Il mistero delle isole di Titano

Il radar della sonda Cassini ha osservato nel tempo una continua variazione delle coste. Maree o innalzamento del livello del mare possono essere le cause di ciò.

Titano, luna di Saturno, è uno dei più misteriosi e accattivanti oggetti del Sistema Solare. Ha un diametro medio di 5.150 chilometri (è più grande di Mercurio!) e la sua spessa atmosfera d’azoto ci ha sempre impedito l'osservazione diretta della sua superficie. Almeno finché non sono arrivati a Saturno la sonda Cassini e il suo carico (luglio 2004), la piccola sonda Huygens, che nel gennaio 2005 è scesa sulla superficie di Titano, inviando dati per ben 219 minuti prima di perdere il contatto.

Titano è stato "osservato" anche grazie al radar della Cassini, grazie al quale sono stati rilevati i suoi mari di idrocarburi, come il metano, che in quelle condizioni di temperatura e pressione sono liquidi.

Dettagli del mare Kraken: isole scomparse. © Nasa/Esa

Ligeia e kraken. Tra le distese liquide, una in particolare ha attirato l’attenzione dei ricercatori, il mare di Ligeia (usiamo qui la parola mare per indicare una vasta distesa liquida). Con una superficie di 130.000 chilometri quadrati, più di un terzo dell'Italia, è il secondo più grande di Titano: ha coste frastagliate, penisole e arcipelaghi. Una di queste strutture, quella evidenziata dal rettangolo bianco nell’immagine qui sopra, ha mostrato notevoli variazioni nel corso degli anni.
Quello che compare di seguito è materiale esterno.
-- ==== Sys2Proof/Machine/State.lean ====
section
/-! DEFINITION. The state of COMET II, the reasons a step stops, and the state after reset (10_state.md R20 to R36). -/

namespace Sys2Proof.Machine

/-- The nine general registers (R20); `gr8` is SP, one and the same cell (R21). -/
structure GprFile where
  gr0 : Word
  gr1 : Word
  gr2 : Word
  gr3 : Word
  gr4 : Word
  gr5 : Word
  gr6 : Word
  gr7 : Word
  gr8 : Word
deriving DecidableEq, Repr

/-- The flag register (R26). No instruction sees it as a number. -/
structure FR where
  OF : Bool
  SF : Bool
  ZF : Bool
deriving DecidableEq, Repr

/-- One word of main storage at its address. The unit of storage is the word, there are no bytes (20_memory.md R50), so a
cell is a word where Host.Cell has a byte; log 1. -/
abbrev Cell := Nat × Word

/-- Main storage (R34): the words that do not read as `Config.unwritten`, addresses strictly rising. -/
abbrev Memory := List Cell

/-- The canonical form of storage: addresses strictly rising, each an address of the machine (0 to 65535), and no entry
equal to what an unlisted address reads as. Decidable. -/
abbrev Memory.wf (m : Memory) : Prop :=
  m.Pairwise (fun c d => c.1 < d.1) ∧ ∀ c ∈ m, c.1 < 65536 ∧ c.2 ≠ Config.unwritten

/-- A record of input or output: its 8-bit character codes, without the delimiter (49_macro_in_out.md R253, R258). -/
abbrev Record := List Byte

/-- The whole state. -/
structure State where
  /-- GR0 to GR8 (R20). -/
  gr : GprFile
  /-- PR: the address of the first word of the next instruction (R24). -/
  pc : Word
  /-- FR (R26). -/
  fr : FR
  /-- Main storage (R34). -/
  mem : Memory
  /-- INPUT: the records not yet consumed (R35). -/
  input : List Record
  /-- OUTPUT: the records written so far, oldest first (R35). -/
  output : List Record
  /-- OS_RET: the OS's return address, fixed for the run (70_reset_and_hazards.md R291 (d)). -/
  osRet : Word
  /-- Has the run ended, that is, has a RET loaded OS_RET into PR (70_reset_and_hazards.md R292)? -/
  ended : Bool
  /-- The model's own: how many times FR has been drawn from `Config.freeFlags` (log 19). -/
  freeCount : Nat
deriving DecidableEq, Repr

/-- Why the machine stops with a fault. -/
inductive Fault where
  /-- `IllegalInstruction(w0)` with the address `w0` was fetched from (60_exceptions.md R271): raised by `step` when the
  first word is no instruction (30_encoding.md R90). Safe: a faulted run is never a final state (log 9). -/
  | illegalInstruction (w0 : Word) (address : Word)
deriving DecidableEq, Repr

/-- Why a step is given no meaning. -/
inductive Refusal where
  /-- An instruction without a meaning yet: raised by an arm of `exec` only. Safe. -/
  | notModelled (mnemonic : String)
  /-- An SVC argument other than 1 and 2 (47_other.md R202): raised by `supervisorCall`. Safe (log 20). -/
  | svcArgumentUndefined (arg : Word)
  /-- OUT with a length word that is negative (49_macro_in_out.md R258): raised by `serviceOut`. Safe (log 22). -/
  | outLengthNegative (n : Word)
  /-- PR is OS_RET and no RET put it there (70_reset_and_hazards.md R292): raised by `step`. Safe (log 23). -/
  | osReturnNotByRet
  /-- The run has ended, control is in the OS (70_reset_and_hazards.md R292): raised by `step`. Safe (log 23). -/
  | runEnded
deriving DecidableEq, Repr

/-- Right after reset: the state when the OS starts a program (R36, D26), at the launch parameters of Config.
GR8 is STACK_TOP - 1 and the word there is OS_RET (R36); PR, STACK_TOP and OS_RET are log 3, GR0 to GR7 log 4, FR log 5,
INPUT and the draw count log 6, unlisted storage log 2. -/
def State.reset : State :=
  { gr :=
      { gr0 := 0, gr1 := 0, gr2 := 0, gr3 := 0, gr4 := 0, gr5 := 0, gr6 := 0, gr7 := 0
        gr8 := Config.stackTop - 1 }
    pc := Config.startAddress
    fr := { OF := false, SF := false, ZF := false }
    mem := [((Config.stackTop - 1).toNat, Config.osRet)]
    input := []
    output := []
    osRet := Config.osRet
    ended := false
    freeCount := 0 }

end Sys2Proof.Machine
end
Nel 2007, 2013, 2014 e 2015 è stata ripetutamente “fotografata” dal radar rivelando forme diverse e, ancora più sorprendente, "rispondendo" in modo diverso alle onde radio lanciate dal radar. L’intera serie di immagini è stata da poco pubblicata dalla Nasa.

Variazioni simili sono state osservate anche in altri punti delle coste e in un altro mare, il Kraken, e questo ha infine portato alla conclusione che questi mari non sono stagnanti, ma attivi e dinamici. Un ultimo passaggio radar Cassini lo farà nell'aprile del 2017, poco prima che la missione sia ufficialmente dichiarata chiusa e la sonda venga fatta tuffare nell'atmosfera di Saturno.

Le ipotesi. Non è semplice capire cosa modifica nel tempo le coste di Titano, ma le ipotesi non sono molte: potrebbero essere onde più o meno violente proprio durante il rilevamento del radar, oppure variazioni di livello dovuti a fenomeni di marea o ancora bolle di metano in risalita.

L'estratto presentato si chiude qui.